KARNEVAL
Emotional und gefühlig: Morsbacher Damensitzung die Erste
Morsbach - Die Damensitzung der Karnevalsgesellschaft Morsbach verwandelten gestern 1.350 „Jeckinnen“ in ein kunterbuntes Wimmelbild grenzenloser Ausgelassenheit.
Von Ute Sommer
Passend zu ihrem Outfit als andalusische Matadoras begleiteten die Mädels des Damenelferrats der KG Morsbach gestern eine rauschende Fiesta, zu der sich die erste Damensitzung im ausverkauften Festzelt in der Wisseraue peu á peu entwickelte. Als Stimmungs-Aufwärmkommando lieferte die blau-weiß kostümierte Kindergarde einen fantastischen Auftritt, der, nach Aufforderung von Elferratspräsidentin Monica Stausberg, mit Zugabe und einem dreifach donnernden „Mueschbech Deheem“ honoriert wurde.

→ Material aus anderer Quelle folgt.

/-! ### SECOND -/

/-- R144: SECOND does not wrap on a count other than 0. -/
theorem toNat_sub_one {d : Seconds} (h0 : d ≠ 0) : (d - 1).toNat = d.toNat - 1 := by
  bv_omega

/-- R144: a count other than 0 and 1 is at least 2, so that 1 is left after SECOND. -/
theorem two_le_toNat {d : Seconds} (h0 : d ≠ 0) (h1 : d ≠ 1) : 2 ≤ d.toNat := by
  bv_omega

/-- Settles O34. -/
theorem secondOperation : Obligations.SecondOperation := by
  refine ⟨fun s _ => exec_seqSecond s, fun s hs hr hpre hsec => ?_, fun s hl hr hcps hsec => ?_⟩
  · have ⟨⟨_, h0, _⟩, _⟩ := hs
    have h2 := two_le_toNat h0 hsec
    have hsub := toNat_sub_one h0
    exact ⟨step_second hr hs hpre hsec, hsub, by omega⟩
  · rw [fetchSeq_of_not_rst hr, if_pos (pre_eq_last_of_cps_one hl hcps), if_neg hsec]

/-! ### ADVANCE -/

/-- Settles O35. -/
theorem advanceOperation : Obligations.AdvanceOperation :=
  ⟨fun _ _ hp => exec_seqAdvance hp, fun _ _ hl hr hpre hsec hp => step_advance hr hl ⟨hpre, hsec⟩ hp⟩

/-! ### The state check -/

/-- R146: with a phase in force, a count of 0 is reported next. -/
theorem stateCheck_of_secLeft_zero {s : State} (h7 : s.phase ≠ 7) (h0 : s.secLeft = 0) :
    stateCheck s = some (.illegalDwellCount s.record) := by
  rw [stateCheck, if_neg h7, if_pos h0]

/-- R146: the prescaler is reported last. -/
theorem stateCheck_of_cps_le_pre {s : State} (h7 : s.phase ≠ 7) (h0 : s.secLeft ≠ 0) (hpre : s.params.cps ≤ s.pre) :
    stateCheck s = some (.illegalPrescale s.record) := by
  rw [stateCheck, if_neg h7, if_neg h0, if_pos hpre]

/-- R151: a legal state has a successor under every input. -/
theorem exists_step_of_legal {s : State} (hl : s.Legal) : ∃ t, step s = .next t := by
  obtain ⟨p, hp⟩ := exists_code_of_ne_seven hl.1
  cases hr : s.input.rst with
  | true => exact ⟨_, step_of_rst hr⟩
  | false => exact ⟨_, step_of_legal hr hl hp⟩

/-- Settles O40. -/
theorem stepOutcomeByPriority : Obligations.StepOutcomeByPriority := fun _ =>
  ⟨fun hr => ⟨_, step_of_rst hr⟩,
    fun hr h7 => step_of_illegal hr (stateCheck_of_phase_seven h7),
    fun hr h7 h0 => step_of_illegal hr (stateCheck_of_secLeft_zero h7 h0),
    fun hr h7 h0 hpre => step_of_illegal hr (stateCheck_of_cps_le_pre h7 h0 hpre),
    fun _ h7 h0 hpre => exists_step_of_legal ⟨h7, h0, hpre⟩⟩

/-! ### The condition -/

/-- R149: a fault depends on the registers alone. -/
theorem step_fault_of_registers {s : State} {f : Fault} (hf : stateCheck s = some f) (c : Cond) (rest : CycleProgram) :
    step { s with stimulus := { rst := false, cond := c } :: rest } = .fault f :=
  step_of_illegal (s := { s with stimulus := { rst := false, cond := c } :: rest }) rfl hf

/-- R142: RESET ignores the condition. -/
theorem step_reset_of_registers (s : State) (c : Cond) (rest : CycleProgram) :
    step { s with stimulus := { rst := true, cond := c } :: rest } =
      .next { entered .secondaryGo s with stimulus := rest, cycle := s.cycle + 1 } :=
  step_of_rst rfl

/-- R143, R144: what SECOND and COUNT lead to is written in the registers alone. -/
theorem step_count_or_second_of_registers {s : State} {p : Phase} (hl : s.Legal) (ha : ¬s.AtAdvance)
    (hp : s.phase = p.code) (c : Cond) (rest : CycleProgram) :
    step { s with stimulus := { rst := false, cond := c } :: rest } =
      .next { s with
        secLeft := if s.pre = s.params.cps - 1 then s.secLeft - 1 else s.secLeft
        pre := if s.pre = s.params.cps - 1 then 0 else s.pre + 1
        romData := rom p, stimulus := rest, cycle := s.cycle + 1 } := by
  rw [step_of_legal (s := { s with stimulus := { rst := false, cond := c } :: rest }) rfl hl hp]
  dsimp only
  by_cases hpre : s.pre = s.params.cps - 1
  · have hsec : s.secLeft ≠ 1 := fun hsec => ha ⟨hpre, hsec⟩
    simp only [if_pos hpre, if_neg hsec]
    rfl
  · simp only [if_neg hpre]
    rfl

/-- Settles O44: in each case the result does not mention the condition. -/
theorem condIsReadOnlyByAdvance : Obligations.CondIsReadOnlyByAdvance := by
  intro s r c d rest h
  cases r with
  | true => rw [step_reset_of_registers, step_reset_of_registers]
  | false =>
    have ha : ¬s.AtAdvance := h.resolve_left (by decide)
    cases hf : stateCheck s with
    | some f => rw [step_fault_of_registers hf, step_fault_of_registers hf]
    | none =>
      have hl := (stateCheck_eq_none_iff s).mp hf
      obtain ⟨p, hp⟩ := exists_code_of_ne_seven hl.1
      rw [step_count_or_second_of_registers hl ha hp, step_count_or_second_of_registers hl ha hp]

/-! ### The invariant -/

/-- R64, R91: RESET and ADVANCE load the code of a phase and a dwell of at least 2. -/
theorem entered_legal (p : Phase) {s : State} (hcps : 1 ≤ s.params.cps) : (entered p s).Legal := by
  refine ⟨code_ne_seven p, fun h0 => ?_, hcps⟩
  have h2 := two_le_rom_dwell p
  rw [show (rom p).dwell = 0 from h0] at h2
  exact absurd h2 (by decide)

/-- R150: a step leads to a legal state, from a legal state or, by RESET, from any. -/
theorem step_legal {s t : State} (hcps : 1 ≤ s.params.cps) (h : step s = .next t) : t.Legal := by
  obtain ⟨_, rfl⟩ | ⟨_, ⟨h7, h0, hpre⟩, p, _, hkind⟩ := step_cases h
  · exact entered_legal .secondaryGo hcps
  · obtain ⟨_, _, rfl⟩ | ⟨_, h1, rfl⟩ | ⟨hlast, rfl⟩ := hkind
    · exact entered_legal (lut p s.input.cond) hcps
    · exact ⟨h7, sub_ne_zero.mpr h1, hcps⟩
    · have hlt : s.pre + 1 < s.params.cps := by omega
      exact ⟨h7, h0, hlt⟩

/-- R150 with R120 and R121. -/
theorem step_inv {s t : State} (hcps : 1 ≤ s.params.cps) (h : step s = .next t) : t.Inv :=
  ⟨step_legal hcps h, step_consistent h⟩

/-- A legal prescaler is below `CPS`, so there is at least one clock cycle in a second. -/
theorem one_le_cps {s : State} (hl : s.Legal) : 1 ≤ s.params.cps := by
  obtain ⟨-, -, hpre⟩ := hl
  omega

/-- R151: from a state of the invariant every number of edges leads to one. -/
theorem exists_run_of_inv (k : Nat) {s : State} (hs : s.Inv) : ∃ t, run k s = .next t ∧ t.Inv := by
  induction k generalizing s with
  | zero => exact ⟨s, rfl, hs⟩
  | succ k ih =>
    obtain ⟨u, hu⟩ := exists_step_of_legal hs.1
    obtain ⟨t, ht, hinv⟩ := ih (step_inv (one_le_cps hs.1) hu)
    exact ⟨t, by rw [run_succ, hu, andThen_next, ht], hinv⟩

/-- R34: the reset state satisfies the invariant, since its `CPS` is a successor; the inputs do not matter. -/
theorem reset_inv (inputs : CycleProgram) : State.Inv { State.reset with stimulus := inputs } :=
  ⟨⟨code_ne_seven .secondaryGo, (by decide : (7 : Seconds) ≠ 0), Nat.succ_pos Config.cpsPred⟩, rfl⟩

/-- Settles O53. -/
theorem runNeverEnds : Obligations.RunNeverEnds := by
  refine ⟨fun k s hs => exists_run_of_inv k hs, fun k inputs => ?_⟩
  obtain ⟨t, ht, hlegal, _⟩ := exists_run_of_inv k (reset_inv inputs)
  exact ⟨t, ht, hlegal⟩

end Sys2Proof.Machine
end

section
/-!
PROOFS of 43_dwell_sequencer.md, over runs: the reset pulse, the cycles left in a visit, the visit of a phase, and the dwell
level.

A run from the entry of phase `p` is a run from `entered p s`. Each claim names its state after `n` edges by the registers
and lamps it has and by `later n s`, the cycle `n` cycles on.
-/

namespace Sys2Proof.Machine

/-! ### The cycles after this one -/

/-- The cycle `n` cycles after `s`, with the registers and lamps of `s`. -/
def later (n : Nat) (s : State) : State := { s with stimulus := s.stimulus.drop n, cycle := s.cycle + n }

@[simp] theorem later_params (n : Nat) (s : State) : (later n s).params = s.params := rfl

theorem later_later (m n : Nat) (s : State) : later m (later n s) = later (n + m) s := by
  simp only [later, List.drop_drop, Nat.add_assoc]

theorem afterCycle_eq_later (s : State) : afterCycle s = later 1 s := by
  cases h : s.stimulus <;> simp [afterCycle, later, h]

@[simp] theorem afterCycle_later (n : Nat) (s : State) : afterCycle (later n s) = later (n + 1) s := by
  rw [afterCycle_eq_later, later_later]

theorem inputAt_later (m n : Nat) (s : State) : (later n s).inputAt m = s.inputAt (n + m) := by
  simp only [State.inputAt, later, List.getD_eq_getElem?_getD, List.getElem?_drop, Nat.add_assoc]

theorem input_later (n : Nat) (s : State) : (later n s).input = s.inputAt n := by
  rw [← inputAt_zero, inputAt_later, Nat.add_zero]

/-! ### The last edge of a run -/

theorem run_one (s : State) : run 1 s = step s := by
  rw [run_succ]
  cases step s <;> rfl

/-- A run's last edge starts from the state that the edges before it lead to. -/
theorem run_succ_of_run {k : Nat} {s t : State} (h : run k s = .next t) : run (k + 1) s = step t := by
  rw [run_add, h, andThen_next, run_one]

/-! ### The reset pulse -/

/-- R142: holding `rst` repeats RESET: each further edge of the pulse leads to the same registers and lamps. -/
theorem run_reset_pulse (k : Nat) {s : State} (hr : ∀ j < k + 1, (s.inputAt j).rst = true) :
    run (k + 1) s = .next (entered .secondaryGo (later (k + 1) s)) := by
  induction k with
  | zero =>
    have h0 : s.input.rst = true := by simpa only [inputAt_zero] using hr 0 Nat.one_pos
    rw [run_one, step_of_rst h0, afterCycle_eq_later]
    rfl
  | succ k ih =>
    have hlast : (entered .secondaryGo (later (k + 1) s)).input.rst = true :=
      (congrArg Input.rst (input_later (k + 1) s)).trans (hr (k + 1) (Nat.lt_succ_self _))
    rw [run_succ_of_run (ih fun j hj => hr j (Nat.lt_succ_of_lt hj)), step_of_rst hlast, ← afterCycle_later (k + 1) s]
    rfl

/-- Settles O32: `entered .secondaryGo` writes out R142's registers and SecondaryGo's lamps. -/
theorem resetOperation : Obligations.ResetOperation :=
  ⟨fun a b s => exec_seqReset a b s, fun _ hr => step_of_rst hr, fun k _ hr => run_reset_pulse k hr⟩

/-! ### The cycles left in a visit -/

/-- R147: a visit that begins has `D * CPS` cycles left. -/
theorem cyclesLeft_entered (p : Phase) (s : State) : (entered p s).cyclesLeft = visitCycles p s.params.cps := by
  obtain ⟨d, hd⟩ := Nat.exists_eq_add_of_le' (Nat.le_of_succ_le (two_le_rom_dwell p))
  change ((rom p).dwell.toNat - 1) * s.params.cps + s.params.cps = (rom p).dwell.toNat * s.params.cps
  rw [hd, Nat.add_sub_cancel, Nat.succ_mul]

/-- R145, R147: one cycle is left exactly in the last cycle of the last second. -/
theorem atAdvance_iff_cyclesLeft {s : State} (hl : s.Legal) : s.AtAdvance ↔ s.cyclesLeft = 1 := by
  obtain ⟨_, h0, hpre⟩ := hl
  have hsec : s.secLeft.toNat ≠ 0 := fun h => h0 (BitVec.eq_of_toNat_eq h)
  constructor
  · rintro ⟨hlast, h1⟩
    simp only [State.cyclesLeft, h1, hlast]
    change 0 * _ + _ = 1
    omega
  · intro h
    simp only [State.cyclesLeft] at h
    have hmul : (s.secLeft.toNat - 1) * s.params.cps = 0 := by omega
    have hle : s.secLeft.toNat - 1 = 0 := (Nat.mul_eq_zero.mp hmul).resolve_right (by omega)
    exact ⟨by omega, BitVec.eq_of_toNat_eq (show s.secLeft.toNat = 1 by omega)⟩

/-- R144: SECOND takes one off the cycles left: it ends a second whose last cycle this is. -/
theorem cyclesLeft_second {s : State} (hl : s.Legal) (hpre : s.pre = s.params.cps - 1) (h1 : s.secLeft ≠ 1) :
    State.cyclesLeft { s with secLeft := s.secLeft - 1, pre := 0 } + 1 = s.cyclesLeft := by
  obtain ⟨_, h0, hlt⟩ := hl
  obtain ⟨m, hm⟩ := Nat.exists_eq_add_of_le (two_le_toNat h0 h1)
  have hm' : s.secLeft.toNat - 1 = m + 1 := by omega
  simp only [State.cyclesLeft, toNat_sub_one h0, hm', Nat.add_sub_cancel, Nat.succ_mul]
  omega

/-- R143: COUNT takes one off the cycles left. -/
theorem cyclesLeft_count {s : State} (hlt : s.pre < s.params.cps) :
    State.cyclesLeft { s with pre := s.pre + 1 } + 1 = s.cyclesLeft := by
  simp only [State.cyclesLeft]
  omega

/-- Settles O46: the cycles left are a measure of the visit that every edge but the ADVANCE lowers by one. -/
theorem dwellCountsDownToTheAdvance : Obligations.DwellCountsDownToTheAdvance := by
  intro s t hl hr h
  refine ⟨atAdvance_iff_cyclesLeft hl, ?_⟩
  have ⟨_, _, hlt⟩ := hl
  have hlegal := step_legal (one_le_cps hl) h
  obtain ⟨hrst, _⟩ | ⟨_, _, p, _, hkind⟩ := step_cases h
  · exact absurd (hr.symm.trans hrst) (by decide)
  · obtain ⟨hpre, h1, rfl⟩ | ⟨hpre, h1, rfl⟩ | ⟨hpre, rfl⟩ := hkind
    · exact ⟨fun hna => absurd ⟨hpre, h1⟩ hna, fun _ => ⟨lut p s.input.cond, rfl, cyclesLeft_entered _ s⟩⟩
    · exact ⟨fun _ => ⟨rfl, hlegal, cyclesLeft_second hl hpre h1⟩, fun ha => absurd ha.2 h1⟩
    · exact ⟨fun _ => ⟨rfl, hlegal, cyclesLeft_count hlt⟩, fun ha => absurd ha.1 hpre⟩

Dann hieß es Bühne frei für den mit allen kölschen Wassern gewaschenen Guido Cantz, der sich mit einem lapidaren „Moooorgan, wie is et?“ die Aufmerksamkeit des quirlig aufgelegen Publikums sicherte. In gewohnt schräg-witziger Manier kommentierte er die „Gelsenkirchener Kernbohrung“, bei der in einer der ärmsten Städte Deutschlands angeblich rund 100 Millionen Euro Vermögen abhandengekommen seien. Mit Verweis auf „merkwürdige Zeiten“ und „Endgegner wie Donald Trump“ befand der Comedian unter tosendem Beifall aller Gäste, dass Karneval noch niemals so nötig gewesen sei wie derzeit.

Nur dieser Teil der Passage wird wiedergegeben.